The book requires some real analytical thinking and you many need information from the rest of the business in order to get the most of the allocated activity. It is about driving a winning business, with its practical workbook format there are exercises in here that any HR leader will want to complete with their leaders across the business. Without that involvement, the reader could devote a great deal of time and effort in to completing the tasks this book coaches you through, the risk then is that you have a huge hurdle to get your leadership team on board at all.

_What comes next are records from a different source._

/-- Check 2: DIR_CRC, and the directory's layout (R333, R339). -/
def imgDirOk (m : Mem) : Bool := memNat m 44 4 == crc32c (imgDir m) && imgLayoutOk m

/-- Check 3: tests 1 to 3 of R402. -/
def imgSigned (m : Mem) : Bool :=
  let c := ownerSect m
  sha256 (certRootPub c) == natToBytes 32 Config.rootHash.toNat &&
    hssVerify (certRootPub c) (c.take 256) ((c.drop 256).take (sub c 4 4)) &&
    hssVerify (certOwnerPub c) (memReadN m 0 256 ++ imgDir m) (memReadN m (imgSigOff m) (imgSigLen m))

/-- Check 4: TYPE of the first section whose DIGEST differs. -/
def imgBadDigest (m : Mem) : Option Nat :=
  ((imgSects m).find? fun x => sha256 (sectBytes m x) != x.digest).map (·.type)

/-! ## Charts: frame, reserved fields and codes (R184, R214) -/

/-- A reserved field holds 0. -/
def zero (x lo w : Nat) : Bool := field x lo w == 0

/-- `k` records of `n` bytes from an offset. -/
def recs (bs : List Byte) (off n k : Nat) : List Nat := (List.range k).map fun i => sub bs (off + n * i) n

/-- A section of `n` bytes at an offset that is a multiple of 32, inside the chart (R184). -/
def fits (bs : List Byte) (off n : Nat) : Bool := off % 32 == 0 && decide (off + n ≤ bs.length)

/-- Offset that the header holds from bit `lo` (R184). -/
def chartOff (bs : List Byte) (lo : Nat) : Nat := field (sub bs 0 64) lo 32

/-- Every section lies inside the chart (R184). -/
def chartFramed (bs : List Byte) (c : Chart) : Bool :=
  let v := chartOff bs 480
  decide (64 ≤ bs.length) && fits bs (chartOff bs 288) (8 * c.positions.length) &&
    fits bs (chartOff bs 320) (32 * c.counters.length) && fits bs (chartOff bs 352) 128 &&
    fits bs (chartOff bs 384) 512 && fits bs (chartOff bs 416) 128 &&
    fits bs (chartOff bs 448) (80 * c.patterns.length) &&
    match c.vprog with
    | none => true
    | some p => fits bs v (32 + 32 * p.npass + if p.constSrc = 15 then 0 else 2048)

/-- Reserved fields of the header and its tables hold 0 (R184, R186, R191, R194, R196, R201, R203, R205, R240). -/
def chartReserved (bs : List Byte) (c : Chart) : Bool :=
  let h := sub bs 0 64
  let loops := chartOff bs 352
  zero h 272 3 && zero h 128 108 && zero h 16 48 && zero h 12 2 &&
    zero c.mode 30 2 && zero c.mode 14 2 && zero c.mode 0 4 && zero c.epi 4 12 &&
    ((recs bs (chartOff bs 288) 8 c.positions.length).all fun x => zero x 41 23 && zero x 29 3 && zero x 14 2) &&
    ((recs bs (chartOff bs 384) 32 16).all fun x => zero x 240 16 && zero x 16 48 && zero x 0 7) &&
    ((recs bs (chartOff bs 416) 16 8).all fun x => zero x 66 6) &&
    ((recs bs loops 32 3).all fun x => zero x 68 28 && zero x 15 49) && zero (sub bs (loops + 96) 32) 168 88 &&
    ((recs bs (chartOff bs 320) 32 c.counters.length).all fun x => zero x 16 112 && zero x 13 1) &&
    ((recs bs (chartOff bs 448) 80 c.patterns.length).all fun x =>
      zero x 28 100 && zero x 22 2 && zero x 16 4 && zero (x / 2 ^ 128) 0 6)

/-- A format code of R41. -/
def fmtKnown (code : Nat) : Bool := (Fmt.ofCode code).isSome

/-- No reserved code, counts in range, CHART_NO of its entry (R42, R85, R184, R194, R205, R214, R240). -/
def chartCodes (bs : List Byte) (n : Nat) (c : Chart) : Bool :=
  let h := sub bs 0 64
  c.no == n && decide (1 ≤ c.patterns.length) && decide (c.positions.length ≤ 512) &&
    decide (c.counters.length ≤ 512) && decide (c.expG ≤ 16) && decide (field h 264 3 ≤ 5) &&
    decide (field h 268 3 ≤ 5) && (modeNum c.mode).isSome && modeChainPos c.mode == 0 && modeQuad c.mode == 0 &&
    !modeBscale c.mode && modeExpand c.mode != 3 && epiAct c.epi != 3 && epiBiasSel c.epi != 3 &&
    (c.bounds.all fun b => b.src != 3) &&
    (match c.bounds[5]? with | some b => b.src == 0 && b.value == 0 | none => false) &&
    (c.counters.all fun e => e.mode != 3) &&
    (c.args.all fun a => fmtKnown a.fmt) &&
    c.patterns.all fun p =>
      fmtKnown p.ctx.fmt && p.ctx.op != 3 && p.ctx.mc != 3 && decide (p.ctx.state ≤ 3) && decide (p.ctx.cause ≤ 8)

/-! ## Charts: formats (R58-R60, R86, R104, R210, R214) -/

/-- N4 or N8. -/
def isWeight (code : Nat) : Bool := code == 5 || code == 6

/-- Operand, weight and output formats; STRICT with a chain length of 1 (R58-R60, R86, R104, R214). -/
def chartFormats (c : Chart) : Bool :=
  let a := modeAFmt c.mode
  let b := modeBFmt c.mode
  let ex := modeExpand c.mode
  let w := if modeWside c.mode then b else a
  let standard := modeNum c.mode == some .standard
  let operand := fun f => f == 0 || f == 1 || f == 2 || (f == 3 && !standard) || isWeight f
  operand a && operand b && decide (epiOutFmt c.epi ≤ 4) && !(isWeight a && isWeight b) &&
    (!isWeight a || (ex != 0 && !modeWside c.mode)) && (!isWeight b || (ex != 0 && modeWside c.mode)) &&
    (ex == 0 || isWeight w) && (ex != 2 || w == 5) &&
    (modeNum c.mode != some .strict || shapeChain (modeShape c.mode) == 1)

/-- ACCUM against R210. -/
def chartAccum (c : Chart) : Bool :=
  let ok := fun f => f == 2 || f == 3
  !c.accum || match c.vprog with
    | none => ok (epiOutFmt c.epi)
    | some v => (!v.out0En || ok v.out0Fmt) && (!v.out1En || ok v.out1Fmt)

/-! ## Charts: groups, counters and loops (R187, R197, R205, R214) -/

/-- Groups hold the positions of their shape and name one counter; clusters are distinct (R187). -/
def chartGroups (c : Chart) : Bool :=
  let combos := shapeCombos (modeShape c.mode)
  let key := fun (p : Position) => (p.chiplet, p.region, p.cluster)
  (c.groups.all fun g =>
    let ps := c.members g
    ps.length == combos.length && (combos.all fun q => ps.any fun p => p.chainPos == q.1 && p.quad == q.2) &&
      (((ps.map fun p => (p.ctrChiplet, p.counter)).eraseDups).length == 1)) &&
    ((c.positions.map key).eraseDups.length == c.positions.length)

/-- Counters named exist, none in two entries (R214). -/
def chartCounters (c : Chart) : Bool :=
  let cs := c.counters.map fun e => (e.chiplet, e.counter)
  (c.positions.all fun p => cs.contains (p.ctrChiplet, p.counter)) && cs.eraseDups.length == cs.length

/-- Extents and orders (R196, R197). -/
def chartLoops (c : Chart) : Bool :=
  let s := modeShape c.mode
  let dims := [0, 1, 2, 3, 4]
  let perm := fun (l : Loop) => dims.all l.order.contains
  let covers := fun (o i : Loop) => dims.all fun d => decide (1 ≤ o.ext d) && o.ext d % i.ext d == 0
  c.l1.tm == shapeRows s && c.l1.tn == shapeCols s && c.l1.tb1 == 1 && c.l1.tb2 == 1 && c.l1.tk % 32 == 0 &&
    decide (32 ≤ c.l1.tk) && decide (c.l1.tk ≤ 65536) && covers c.l2 c.l1 && covers c.l3 c.l2 && perm c.l1 && perm c.l2 &&
    perm c.l3 && decide (1 ≤ c.l3.slots) && decide (c.l3.slots ≤ 8) && decide (c.l2.slots ≤ 8)

/-! ## Charts: slots and patterns (R190, R209, R214) -/

/-- The argument slots in use (R190). -/
def slotsUsed (c : Chart) : List Nat :=
  let on := fun (b : Bool) (i : Nat) => if b then [i] else []
  [0, 1, 2] ++ on (epiRscale c.epi) 3 ++ on (epiCscale c.epi) 4 ++ on (epiBiasSel c.epi != 0) 5 ++
    on (modeExpand c.mode == 2) 7 ++ on (c.service && bsSize c.bsA != 0) 8 ++ on (c.service && bsSize c.bsB != 0) 9 ++
    match c.vprog with
    | none => []
    | some v => on (v.out1En && !v.pair) 10 ++ on v.auxEn 11 ++ on v.sideEn 12 ++ on (v.constSrc != 0) 13

/-- FMT of a slot. -/
def Chart.slotFmt (c : Chart) (i : Nat) : Nat := (c.args.getD i (ArgEntry.ofNat 0)).fmt

/-- A slot is PRESENT. -/
def Chart.slotOn (c : Chart) (i : Nat) : Bool := (c.args.getD i (ArgEntry.ofNat 0)).present

/-- Slots used and named are present; write-backs copy outputs, once each; formats agree (R214). -/
def chartSlots (c : Chart) : Bool :=
  let wb := (c.patternsAt 3).map (·.arg)
  (slotsUsed c).all c.slotOn && (c.patterns.all fun p => c.slotOn p.arg) &&
    (wb.all fun a => a == 2 || a == 10) && wb.eraseDups.length == wb.length &&
    modeAFmt c.mode == c.slotFmt 0 && modeBFmt c.mode == c.slotFmt 1 &&
    match c.vprog with
    | none => c.slotFmt 2 == epiOutFmt c.epi
    | some v => c.slotFmt 2 == v.out0Fmt && (!v.out1En || v.pair || c.slotFmt 10 == v.out1Fmt)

There is one key principle in the book that, to me, leaps out as a differentiator, often assumptions about HR will harm any strategic initiative that is driven by the department. Assumptions like; we are here to discipline, performance manage, recruit and train. Rather than a function that can drive the success of a business, harness efficiency and maximise its assets – the humans. If you are going to take the recommendations of this book to your CEO I think you will find something fundamental in principle nine. Having spent a large part of my career in sales I can attest that revenue drives most action, short sighted, I know, however it’s true for many organisations.
So, when revenues are down leaders can switch to the behaviours they know best, that is often not the answer. In this book, you can marry the less tangible benefits of a reflective and progressive culture that will harness talent and shape careers with the revenue a company can unlock if the correct energy and focus is gained. It’s a wakeup call that we all need to understand business development and do it well to underpin an organisation. If HR are going to need to ‘sell’ these principles in to an organisation there needs to be a strong business metric, reduced attrition and increased productivity could be a great start AND even better if you apply this you can build in a sales activity and finally commercial activity.
These principles are comprehensive, the author (and sometimes you feel his team are writing this book also) is experienced at moving people to change, some of the tasks are not easy, the require a lot of thought. If you are going to invest your time and brain space on completing those exercises then you want to have a way of weaving this into your business.
If in HR we are to harness agility, by organising ourselves and working in a new and more agile way, we must lead from the front, this may mean working to a framework like these principles to demonstrate to the rest of our organisation how it can benefit a workforce and create sustainable winning activities.